Although by today's standards it comes across as really slow and talky, with very little action and a noted emphasis on the increasingly tense interplay between the desperate characters, "The Day the World Ended" all the same still makes for an engrossingly seedy and rough-edged nickel'n'dime doomsday romp. Corman's lean, no-frills straightforward direction treats Lou Rusoff's unusually thoughtful, literate and intelligent script like a tightly constructed acting ensemble piece, with the uniformly sound performances by the tiny, able cast creating a good deal of the film's grungy, cut-to-the-bone effective suspense and relentlessly bleak tone. Jock Feindel's grainy, unadorned black and white cinematography gives the flick a spare, cramped, uncomfortably claustrophobic look while Ronald Stein's eerie, understated, unobtrusive score makes especially unnerving use of the always spacey sounding theremin. The admittedly absurd-looking mutant beast detracts somewhat from the otherwise nicely maintained scruffy verisimilitude, but nonetheless makes for a very cool and suitably menacing monster.
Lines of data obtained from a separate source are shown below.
/-- The document's shift of the subnormal range is a power of two. -/
theorem shifted_0x0400_eq_two_pow {n : Nat} (hn : n ≤ 10) : 0x0400#16 >>> n = BitVec.ofNat 16 (2 ^ (10 - n)) := by
  have hlt : 2 ^ (10 - n) < 2 ^ 16 := Nat.pow_lt_pow_right (by decide) (by omega)
  apply BitVec.eq_of_toNat_eq
  rw [BitVec.toNat_ushiftRight, BitVec.toNat_ofNat, BitVec.toNat_ofNat, Nat.mod_eq_of_lt hlt, Nat.shiftRight_eq_div_pow]
  exact Nat.pow_div hn two_pos

/-- Every element of `BASE` is its magnitude with the sign or-ed in (40_lookup_tables.md R86). -/
theorem BASE_eq_magnitude_or_sign (i : Fin 512) : BASE i = BitVec.ofNat 16 (baseMagnitude (i.val % 256)) ||| baseSign i := by
  have he := unbiasedExp_eq i
  unfold BASE
  dsimp only
  split
  · rw [baseMagnitude_eq_zero (by omega), BitVec.zero_or]
  · split
    · have hn : (-unbiasedExp i - 14).toNat = 113 - i.val % 256 := by omega
      have hpow : 10 - (113 - i.val % 256) = i.val % 256 - 103 := by omega
      rw [hn, shifted_0x0400_eq_two_pow (by omega), hpow, baseMagnitude_subnormal (by omega) (by omega)]
    · split
      · have hexp : unbiasedExp i + 15 = ((i.val % 256 - 112 : Nat) : Int) := by omega
        rw [hexp, BitVec.ofInt_natCast, baseMagnitude_normal (by omega) (by omega), BitVec.ofNat_mul,
          BitVec.shiftLeft_eq_mul_twoPow]
        rfl
      · rw [baseMagnitude_infinity (by omega)]

theorem baseMagnitude_lt_succ {E : Nat} (hlo : 102 ≤ E) (hhi : E + 1 ≤ 143) : baseMagnitude E < baseMagnitude (E + 1) := by
  by_cases hzero : E = 102
  · rw [hzero]
    decide
  by_cases hsub : E + 1 ≤ 112
  · rw [baseMagnitude_subnormal (by omega) (by omega), baseMagnitude_subnormal (by omega) hsub]
    exact Nat.pow_lt_pow_right (by decide) (by omega)
  by_cases hseam : E = 112
  · rw [hseam]
    decide
  rw [baseMagnitude_normal (by omega) (by omega)]
  by_cases hnorm : E + 1 ≤ 142
  · rw [baseMagnitude_normal (by omega) hnorm]
    omega
  · rw [baseMagnitude_infinity (by omega)]
    omega

/-- From the last exponent field that gives zero to the first that gives infinity, the magnitude grows at every step. -/
theorem baseMagnitude_strictMonoOn : StrictMonoOn baseMagnitude (Set.Icc 102 143) :=
  strictMonoOn_of_lt_succ Set.ordConnected_Icc fun _ _ hE hE' => baseMagnitude_lt_succ hE.1 hE'.2

/-- Outside these exponent fields the magnitude is that of the nearer end. -/
theorem baseMagnitude_clamp (E : Nat) : baseMagnitude (max 102 (min 143 E)) = baseMagnitude E := by
  rcases Nat.le_total E 102 with hlow | hlow
  · rw [min_eq_right (by omega), max_eq_left hlow, baseMagnitude_eq_zero le_rfl, baseMagnitude_eq_zero hlow]
  · rcases Nat.le_total 143 E with hhigh | hhigh
    · rw [min_eq_left hhigh, max_eq_right (by decide), baseMagnitude_infinity le_rfl, baseMagnitude_infinity hhigh]
    · rw [min_eq_right hhigh, max_eq_right hlow]

theorem baseMagnitude_le (E : Nat) : baseMagnitude E ≤ 0x7C00 := by
  rw [← baseMagnitude_clamp E, ← baseMagnitude_infinity le_rfl]
  exact baseMagnitude_strictMonoOn.monotoneOn ⟨by omega, by omega⟩ ⟨by decide, le_rfl⟩ (by omega)

theorem ofNat_baseMagnitude_toNat (E : Nat) : (BitVec.ofNat 16 (baseMagnitude E)).toNat = baseMagnitude E := by
  have hle := baseMagnitude_le E
  rw [BitVec.toNat_ofNat]
  omega

/-- Bit 15 of an element is its sign bit: no magnitude reaches it. -/
theorem BASE_bit15 (i : Fin 512) : (BASE i).getLsbD 15 = decide (256 ≤ i.val) := by
  have hmag : (BitVec.ofNat 16 (baseMagnitude (i.val % 256))).getLsbD 15 = false := by
    rw [BitVec.getLsbD, ofNat_baseMagnitude_toNat]
    exact Nat.testBit_lt_two_pow (lt_of_le_of_lt (baseMagnitude_le _) (by decide))
  rw [BASE_eq_magnitude_or_sign, BitVec.getLsbD_or, hmag, Bool.false_or, baseSign_eq]
  split <;> rename_i hi
  · rw [decide_eq_true hi]
    rfl
  · rw [decide_eq_false hi]
    rfl

/-- The other bits of an element are its magnitude. -/
theorem BASE_low15 (i : Fin 512) : BASE i &&& 0x7FFF#16 = BitVec.ofNat 16 (baseMagnitude (i.val % 256)) := by
  have hmag : BitVec.ofNat 16 (baseMagnitude (i.val % 256)) &&& 0x7FFF#16 =
      BitVec.ofNat 16 (baseMagnitude (i.val % 256)) := by
    apply BitVec.eq_of_toNat_eq
    rw [BitVec.toNat_and, ofNat_baseMagnitude_toNat]
    exact Nat.and_two_pow_sub_one_of_lt_two_pow (n := 15) (lt_of_le_of_lt (baseMagnitude_le _) (by decide))
  have hsign : baseSign i &&& 0x7FFF#16 = 0#16 := by
    unfold baseSign
    split <;> rfl
  rw [BASE_eq_magnitude_or_sign, BitVec.and_or_distrib_right, hmag, hsign, BitVec.or_zero]

/-- Two elements of `BASE` are equal exactly when their selectors agree in the sign and in the magnitude. -/
theorem BASE_eq_iff (i j : Fin 512) :
    BASE i = BASE j ↔ (256 ≤ i.val ↔ 256 ≤ j.val) ∧ baseMagnitude (i.val % 256) = baseMagnitude (j.val % 256) := by
  constructor
  · intro h
    have hsign : decide (256 ≤ i.val) = decide (256 ≤ j.val) := by rw [← BASE_bit15, ← BASE_bit15, h]
    have hmag : BitVec.ofNat 16 (baseMagnitude (i.val % 256)) = BitVec.ofNat 16 (baseMagnitude (j.val % 256)) := by
      rw [← BASE_low15, ← BASE_low15, h]
    refine ⟨decide_eq_decide.1 hsign, ?_⟩
    rw [← ofNat_baseMagnitude_toNat, hmag, ofNat_baseMagnitude_toNat]
  · rintro ⟨hsign, hmag⟩
    rw [BASE_eq_magnitude_or_sign, BASE_eq_magnitude_or_sign, hmag, baseSign_eq, baseSign_eq]
    simp only [hsign]

theorem BASE_by_exponent_field (i : Fin 512) (S : BitVec 16) (hS : baseSign i = S) :
    BASE i =
      if i.val % 256 ≤ 102 then S
      else if i.val % 256 ≤ 112 then BitVec.ofNat 16 (2 ^ (i.val % 256 - 103)) ||| S
      else if i.val % 256 ≤ 142 then BitVec.ofNat 16 ((i.val % 256 - 112) * 2 ^ 10) ||| S
      else 0x7C00#16 ||| S := by
  rw [BASE_eq_magnitude_or_sign, hS, baseMagnitude]
  split_ifs
  · exact BitVec.zero_or
  all_goals rfl

/-- In the subnormal range the magnitude is the document's shift of `0x0400` (40_lookup_tables.md R86). -/
theorem BASE_low15_subnormal {i : Fin 512} (hlo : unbiasedExp i ≥ -24) (hhi : unbiasedExp i < -14) :
    (BASE i &&& 0x7FFF#16) = 0x0400#16 >>> (-unbiasedExp i - 14).toNat := by
  have he := unbiasedExp_eq i
  have hpow : 10 - (-unbiasedExp i - 14).toNat = i.val % 256 - 103 := by omega
  rw [BASE_low15, shifted_0x0400_eq_two_pow (by omega), hpow, baseMagnitude_subnormal (by omega) (by omega)]

theorem BASE_of_add_256 {i j : Fin 512} (hij : j.val = i.val + 256) : BASE j = BASE i ||| 0x8000#16 := by
  have hE : j.val % 256 = i.val % 256 := by omega
  rw [BASE_eq_magnitude_or_sign, BASE_eq_magnitude_or_sign, hE, baseSign_eq, baseSign_eq, if_pos (by omega),
    if_neg (by omega), BitVec.or_zero]

/-- One selector for each pair of a sign and an exponent field that the magnitude tells apart. -/
def baseRepresentative (p : Fin 2 × Fin 42) : Fin 512 := ⟨256 * p.1.val + (102 + p.2.val), by omega⟩

theorem BASE_baseRepresentative_injective : Function.Injective fun p => BASE (baseRepresentative p) := by
  rintro ⟨s, k⟩ ⟨t, l⟩ h
  obtain ⟨hsign, hmag⟩ := (BASE_eq_iff _ _).1 h
  simp only [baseRepresentative] at hsign hmag
  have hfield := baseMagnitude_strictMonoOn.injOn ⟨by omega, by omega⟩ ⟨by omega, by omega⟩ hmag
  have hs : s = t := Fin.ext (by omega)
  have hk : k = l := Fin.ext (by omega)
  rw [hs, hk]

/-- Every element of `BASE` is one of a representative. -/
theorem exists_baseRepresentative (i : Fin 512) : ∃ p, BASE (baseRepresentative p) = BASE i := by
  refine ⟨⟨⟨i.val / 256, by omega⟩, ⟨max 102 (min 143 (i.val % 256)) - 102, by omega⟩⟩, (BASE_eq_iff _ _).2 ?_⟩
  have hfield : (256 * (i.val / 256) + (102 + (max 102 (min 143 (i.val % 256)) - 102))) % 256 =
      max 102 (min 143 (i.val % 256)) := by omega
  simp only [baseRepresentative, hfield, baseMagnitude_clamp, and_true]
  omega

/-- `BASE` has one value for each representative (40_lookup_tables.md R86). -/
theorem length_dedup_BASE : ((List.finRange 512).map BASE).dedup.length = 84 := by
  have himage : Finset.univ.image BASE = Finset.univ.image fun p => BASE (baseRepresentative p) := by
    ext v
    simp only [Finset.mem_image, Finset.mem_univ, true_and]
    constructor
    · rintro ⟨i, rfl⟩
      exact exists_baseRepresentative i
    · rintro ⟨p, rfl⟩
      exact ⟨_, rfl⟩
  rw [length_dedup_map_finRange, himage, Finset.card_image_of_injective _ BASE_baseRepresentative_injective]
  rfl
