/-- A SUM slot executes (R189). -/
def State.execSum (s : State) (i : Nat) (ref : Int) : State :=
  let g := fun (off : Nat) (x : Int) => sat (quo ((s.sw i off).toInt * x) 0x1000000)
  let fb := s.notched i false (s.srcVal (s.sw i 0xC)).1 (s.slot i).notch
  let u0 := padd (padd (g 0x18 ref) (g 0x1C fb.1)) (g 0x20 (s.srcVal (s.sw i 0x10)).1)
  let u := s.notched i true u0 fb.2
  s.modSlot i fun q => s.slotOut i u.1 { q with
    st := .run, spUsed := ref, released := false, notch := u.2 }

/-- A slot is due in this beat (R179). -/
def State.slotDue (s : State) (i : Nat) : Bool :=
  let w := s.sw i 0
  slotRuns w && s.modes.cur.inMask (slotModes w) && s.ang.seq % 2 ^ slotRsh w == slotPhase w

/-- One slot in its turn. EXEC counts every execution of R188, those of a slot in OUT_HOLD and the one that enters it among them
(DEDUCED, log entry 224). `supply` gives the reference a role's chapter supplies, `hold` the withholding of R213. -/
def State.execSlot (supply : State → Nat → Option Int) (hold : State → Nat → Int → Bool) (s : State) (i : Nat) : State :=
  if !s.slotDue i || s.loop.fresh.contains i then s
  else
    let s := s.modSlot i fun q => { q with exec := (q.exec + 1) % 2 ^ 32 }
    let w := s.sw i 0
    let role := slotRole (s.sw i 4)
    if (s.slot i).st = .outHold then
      (if bitAt w 6 then s.modSlot i fun q => { q with out := (s.sw i 0x30).toInt } else s)
    else if !s.inputsOk i then s.enterHold i 1
    else
      let ref := match supply s role with
        | some r => r
        | none => if fld (s.sw i 8) 28 4 = 0 then (s.sw i 0x40).toInt else (s.srcVal (s.sw i 8)).1
      let ty := slotType w
      if ty = 3 then s.execRamp i ref (hold s role) else if ty = 4 then s.execFilter i ref (hold s role) else if ty = 5 then s.execSum i ref
      else s.execPi i ref (hold s role)

/-! ## Holds, releases, clears -/

/-- The condition of cause LOOP: some slot with CUR = 1 is in OUT_HOLD (R195). -/
def State.judgeLoop (s : State) : State :=
  s.causeIs cLoop (s.loop.slots.any fun p => p.2.st == .outHold && bitAt (s.sw p.1 0) 5)

/-- A release of an OUT_HOLD slot (R196). Its state shows it at once; the engines execute the slot from the next beat start on
(R24; DEDUCED, log entry 228). -/
def State.releaseSlot (s : State) (i : Nat) : State :=
  let q := s.slot i
  let s1 := if s.ang.beats then { s with loop := { s.loop with fresh := i :: s.loop.fresh } } else s
  (s1.modSlot i fun r => { r with
    st := if s.modes.cur.inMask (slotModes (s.sw i 0)) then .run else .idle, hcause := 0, released := true,
    frzRef := if q.hcause = 2 then none else r.frzRef, frz := if q.hcause = 2 then 0 else r.frz }).judgeLoop

/-- The state a clear leaves: HOLDS, SP_USED and EXEC are kept (R197). -/
def LoopSlot.cleared (q : LoopSlot) : LoopSlot := { loopSlotReset with holds := q.holds, spUsed := q.spUsed, exec := q.exec }

/-- Every slot at a change of mode (R187, R197); one not listed holds nothing to clear. -/
def State.slotsEnter (s : State) (old new : Mode) : State :=
  s.loop.slots.foldl (fun s p =>
    let m := slotModes (s.sw p.1 0)
    s.modSlot p.1 fun q =>
      let q1 := if new.inMask m && !old.inMask m then
          { q.cleared with st := if q.st = .outHold then .outHold else .idle, hcause := q.hcause } else q
      if q1.st = .run && !new.inMask m then { q1 with st := .idle } else q1) s

/-! ## Capacity (R181) -/

/-- Units a slot costs at each execution. -/
def slotUnits (w w4 : Word) : Nat := (if slotType w = 2 then 2 else 1) + b2n (bitAt w4 9) + b2n (bitAt w4 11)

/-- The load of a beat phase under given entries. -/
def phaseLoad (regs : List (Nat × Word)) (b : Nat) : Nat :=
  nsum ((slotsOn regs).map fun i =>
    let w := Map.get resetWord (A.SLOT i 0) regs
    if b % 2 ^ slotRsh w = slotPhase w then slotUnits w (Map.get resetWord (A.SLOT i 4) regs) else 0)

/-- LPE_UNITS: the highest load and its beat phase. -/
def lpeUnits (regs : List (Nat × Word)) : Nat × Nat :=
  (List.range 256).foldl (fun best b => let n := phaseLoad regs b; if best.1 < n then (n, b) else best) (0, 0)

/-- LPE_CAP at a division and FMAX (0.01 Hz): B_FMAX is 10¹¹ / (FMAX × DIV) ns. -/
def lpeCap (div fmax : Nat) : Nat := min 1024 (100000000000 / (fmax * div * 40))

/-- The notch condition of R190 that depends on the band: NxF in 0.125 Hz at most 0.45 / (2^RSH × B_FMIN). -/
def notchFits (w f div fmin : Nat) : Bool := decide (f * 10000 * 2 ^ w ≤ 360 * fmin * div)

/-- The slots with a notch stage enabled, whether or not the slot is: only those a host has written can be. -/
def slotsNotched (regs : List (Nat × Word)) : List Nat :=
  regs.filterMap fun p =>
    if 0x1100000 ≤ p.1 ∧ p.1 < 0x1120000 ∧ p.1 % 0x80 = 4 ∧ (bitAt p.2 9 ∨ bitAt p.2 11) then some ((p.1 - 0x1100000) / 0x80)
    else none

/-- Every enabled notch stage fits a division and FMIN (R190). -/
def notchesFit (regs : List (Nat × Word)) (div fmin : Nat) : Bool :=
  (slotsNotched regs).all fun i =>
    let get := fun off => Map.get resetWord (A.SLOT i off) regs
    (!bitAt (get 4) 9 || notchFits (slotRsh (get 0)) (fld (get 0x34) 0 16) div fmin) &&
    (!bitAt (get 4) 11 || notchFits (slotRsh (get 0)) (fld (get 0x38) 0 16) div fmin)

/-! ## Commits (R198 to R200, R209) -/

/-- A source selector with no refused code (R182, R183). -/
def selOk (w : Word) : Bool :=
  let k := fld w 28 4
  let i := fld w 0 10
  decide (k < 4) && (k != 2 || (decide (i < 0xD) || (decide (0x10 ≤ i) && decide (i < 0x1B)) || (decide (0x20 ≤ i) && decide (i < 0x24)))) &&
  (k != 3 || (decide (i < 384) && decide (fld w 12 3 < 5))) && (k == 3 || fld w 12 3 == 0)

/-- Parameters of a type (R186). -/
def paramsOk (ty : Nat) (p : Nat → Word) : Bool :=
  if ty = 1 then p 2 == 0#32 && p 3 == 0#32
  else if ty = 2 then decide ((p 2).toNat ≤ 50) && decide (1 ≤ (p 2).toNat) && p 3 == 0#32
  else if ty = 3 then p 0 != 0#32 && p 1 != 0#32 && p 2 == 0#32 && p 3 == 0#32
  else if ty = 4 then decide ((p 0).toNat ≤ 10000000) && p 1 == 0#32 && p 2 == 0#32 && p 3 == 0#32
  else if ty = 5 then p 3 == 0#32
  else true

/-- TYPE, FB, MODES and REF of a role (R208, R209): true where the entry keeps them. -/
def roleOk (role ty modes : Nat) (ref fb : Word) : Bool :=
  let fbQ := fun (q : Nat) => fld fb 28 4 == 2 && fld fb 0 10 == q
  let own := fld ref 28 4 == 0
  if role = 0 then true
  else if 1 ≤ role ∧ role ≤ 4 then ty == 1 && modes == 0x3C && own && fbQ (0x10 + (role - 1))
  else if 5 ≤ role ∧ role ≤ 7 then ty == 2 && modes == 0x3C && fbQ (3 + (role - 5))
  else if role = 0x10 then ty == 1 && modes == 0x38 && own && fbQ 0x23
  else if role = 0x11 then (ty == 1 || ty == 3 || ty == 4) && modes == 0x38
  else if role = 0x20 then ty == 1 && modes == 0x38 && own && fbQ 0x14
  else if role = 0x21 then ty == 1 && modes == 0x38 && own && fbQ 0x15
  else false

/-- An enabled entry names only slots that run in some of its modes (R199). -/
def namesOk (regs : List (Nat × Word)) (i : Nat) : Bool :=
  let get := fun (j off : Nat) => Map.get resetWord (A.SLOT j off) regs
  let w := get i 0
  if !slotRuns w then true
  else
    let ok := fun (j : Nat) => slotRuns (get j 0) && decide (slotModes w &&& slotModes (get j 0) = slotModes w)
    let sel := fun (off : Nat) => fld (get i off) 28 4 != 1 || ok (fld (get i off) 0 10)
    sel 8 && sel 0xC && sel 0x10 && (!bitAt (get i 0x14) 15 || ok (fld (get i 0x14) 0 10))

/-- The slots that name a slot. -/
def namedBy (regs : List (Nat × Word)) (i : Nat) : List Nat :=
  (slotsOn regs).filter fun j =>
    let get := fun off => Map.get resetWord (A.SLOT j off) regs
    let hits := fun off => fld (get off) 28 4 == 1 && fld (get off) 0 10 == i
    hits 8 || hits 0xC || hits 0x10 || (bitAt (get 0x14) 15 && fld (get 0x14) 0 10 == i)

/-- The register words a commit of a slot would leave: word 0x00 with what the claiming host has staged. -/
def State.slotRegs (s : State) (h i : Nat) (w0 : Word) : List (Nat × Word) :=
  (List.range 15).foldl (fun regs k =>
    let off := 4 * (k + 1)
    match s.hosts.staging.find? fun p => p.1 == h * 0x8000 + i * 0x20 + (k + 1) with
    | some (_, v) => Map.put resetWord (A.SLOT i off) v regs
    | none => regs) (Map.put resetWord (A.SLOT i 0) w0 s.regs)
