/-- Apply E to the leg's next requested edge (R158): a change to level 0 moves earlier by E, a change to level 1 later;
not before the beat start or the previous edge plus L, nor past the next edge or the end of the beat. -/
def applyErr (l b opened acc : Int) : List (Int × Bool) → Int × List (Int × Bool)
  | [] => (acc, [])
  | (t, lev) :: rest =>
    let shift := if lev then acc else -acc
    let low := max 0 (opened + l)
    let high := match rest with | (u, _) :: _ => min u (b - 1) | [] => b - 1
    let t' := if 0 < shift then max t (min high (t + shift)) else min t (max low (t + shift))
    (acc - (if lev then t' - t else t - t'), (t', lev) :: rest)

/-- The level a leg holds at the beat start: the level requested there where its enable goes from 0 to 1 (R153, R156). -/
def startLevel (req : Request) (leg : Leg) : Bool := if leg.en then leg.level else req.first

/-- The edges asked of a leg from the beat start on, and E before them. After an opening edge was withheld the crossing that
closes its interval is withheld as well, and the interval's time in this beat enters E (R157); where no crossing of the beat
closes it, the request stands from the beat start on (log entry 92). -/
def askedOf (b : Int) (req : Request) (leg : Leg) : List (Int × Bool) × Int :=
  if req.first = startLevel req leg then (req.edges, leg.acc)
  else
    match leg.withheld, req.edges with
    | true, (t, _) :: rest =>
      if t < b then (rest, leg.acc - accBy req.first t) else ((0, req.first) :: req.edges, leg.acc)
    | _, _ => ((0, req.first) :: req.edges, leg.acc)

/-- One beat of an enabled leg: the leg after it, the edges sent, and whether its accumulator was cleared (R156 to R159).
`free`: it resumes after a cut, and its first interval is not bound (R161). -/
def legBeat (l b : Int) (req : Request) (free : Bool) (leg : Leg) : Leg × List (Int × Bool) × Bool :=
  let start := if free then -l else if leg.en then -leg.since else 0
  let asked := askedOf b req leg
  let a := applyErr l b start asked.2 (asked.1.filter fun e => decide (e.1 < b))
  let j := judgeAll l b a.2 { level := startLevel req leg, opened := start, before := none, acc := a.1, sent := [],
                              counts := (0, 0), late := none }
  let close := ((asked.1.filter fun e => decide (b ≤ e.1)).find? fun e => e.2 != j.level).map (·.1)
  let short := match close with | some t => decide (2 * (t - j.opened) < l) | none => false
  let held := j.before.isSome && j.late.isNone && decide (b < j.opened + l) && short
  let k := if held then
      { j with level := !j.level, opened := j.before.getD 0, before := none, sent := j.sent.drop 1,
               acc := j.acc - accBy j.level (b - j.opened), counts := (j.counts.1 + 1, j.counts.2) }
    else match j.late with
      | some t => { j with acc := j.acc + accBy j.level (b - t) }
      | none => j
  let clears := decide (l < absI k.acc)
  ({ leg with
      level := k.level, en := true, since := min (b - k.opened) 1000000000, acc := if clears then 0 else k.acc,
      withheld := held, drop := satInc 16 leg.drop k.counts.1, str := satInc 16 leg.str k.counts.2,
      accClr := satInc 16 leg.accClr (b2n clears) },
   k.sent.reverse, clears)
The film also deserves praise for its frank, level-headed depiction of how people would act in the event of such a cataclysmic disaster (some would rise nobly to the challenge while others would devolve into savage, greedy animals), the colorfully drawn characters, Corman's sharply observant, non-judgmental point of view, its atmospheric handling of the desolate, mist-shrouded forest location, and an ambiguously "happy" ending. Overall, this modest trend-setting outing rates as pretty solid, if scrappy two-cent fun.